[Saved entries]
_ _ _

-- ==== Sys2Proof/Machine/Regs.lean ====
section
/-!
DEFINITION. Machine/Regs.lean: BAR0 as the spec's register tables give it (R33 and the register table of
each chapter). First the page numbers and the address of every register, each under the spec's own name
behind its page's; then the same tables as rows of data (offset, repetition, reset value, and the mask of
the bits of each access code of R6), which the bus operations of `Machine/Ops.lean` read.
-/
namespace Sys2Proof.Machine.Reg

/-- The BAR0 offset of byte `off` of page `pg` (R33: a page is 64 KiB). -/
def at_ (pg off : Nat) : Nat := pg * 65536 + off

/-! ## Page numbers (R33) -/

/-- Page number of the chip page. -/
def pg_chip : Nat := 0x000
/-- Page number of the rstclk page. -/
def pg_rstclk : Nat := 0x001
/-- Page number of the pwr page. -/
def pg_pwr : Nat := 0x002
/-- Page number of the time page. -/
def pg_time : Nat := 0x003
/-- Page number of the life page. -/
def pg_life : Nat := 0x004
/-- Page number of the epoch page. -/
def pg_epoch : Nat := 0x005
/-- Page number of the mbx page. -/
def pg_mbx : Nat := 0x006
/-- Page number of the therm page. -/
def pg_therm : Nat := 0x007
/-- Page number of the fault page. -/
def pg_fault : Nat := 0x008
/-- Page number of the vault page. -/
def pg_vault : Nat := 0x010
/-- Page number of the switch page. -/
def pg_switch : Nat := 0x220
/-- Page number of the bufmgr page. -/
def pg_bufmgr : Nat := 0x221
/-- Page number of the mcast page. -/
def pg_mcast : Nat := 0x222
/-- Page number of the em page. -/
def pg_em : Nat := 0x231
/-- Page number of the pfx page. -/
def pg_pfx : Nat := 0x232
/-- Page number of the lb page. -/
def pg_lb : Nat := 0x23C
/-- Page number of the flume page. -/
def pg_flume : Nat := 0x240
/-- Page number of the spill page. -/
def pg_spill : Nat := 0x241
/-- Page number of the telemetry page. -/
def pg_telemetry : Nat := 0x250
/-- Page number of the ledger page. -/
def pg_ledger : Nat := 0x251
/-- Page number of the dma page. -/
def pg_dma : Nat := 0x260
/-- Page number of the upage page u. -/
def pg_upage (u : Nat) : Nat := 0x020 + u
/-- Page number of the lane page k. -/
def pg_lane (k : Nat) : Nat := 0x040 + k
/-- Page number of the port page p. -/
def pg_port (p : Nat) : Nat := 0x090 + p
/-- Page number of the ringblk page b. -/
def pg_ringblk (b : Nat) : Nat := 0x261 + b
/-- Page number of the reachCommon page r. -/
def pg_reachCommon (r : Nat) : Nat := 0x120 + 16 * r
/-- Page number of the parser page r. -/
def pg_parser (r : Nat) : Nat := 0x121 + 16 * r
/-- Page number of the weir page r. -/
def pg_weir (r : Nat) : Nat := 0x122 + 16 * r
/-- Page number of the sluice page r. -/
def pg_sluice (r : Nat) : Nat := 0x123 + 16 * r
/-- Page number of the sched page r. -/
def pg_sched (r : Nat) : Nat := 0x124 + 16 * r
/-- Page number of the wheel page r. -/
def pg_wheel (r : Nat) : Nat := 0x125 + 16 * r
/-- Page number of the gauge page r. -/
def pg_gauge (r : Nat) : Nat := 0x126 + 16 * r
/-- Page number of the level page r. -/
def pg_level (r : Nat) : Nat := 0x127 + 16 * r
/-- Page number of the trace page r. -/
def pg_trace (r : Nat) : Nat := 0x128 + 16 * r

_ _ _

Directions >> Copy, without any change, the lines above from the one containing "trace page r. -/" to the end, both ends included. Add nothing else.

Solution to the exercise >>
/-- Page number of the trace page r. -/
def pg_trace (r : Nat) : Nat := 0x128 + 16 * r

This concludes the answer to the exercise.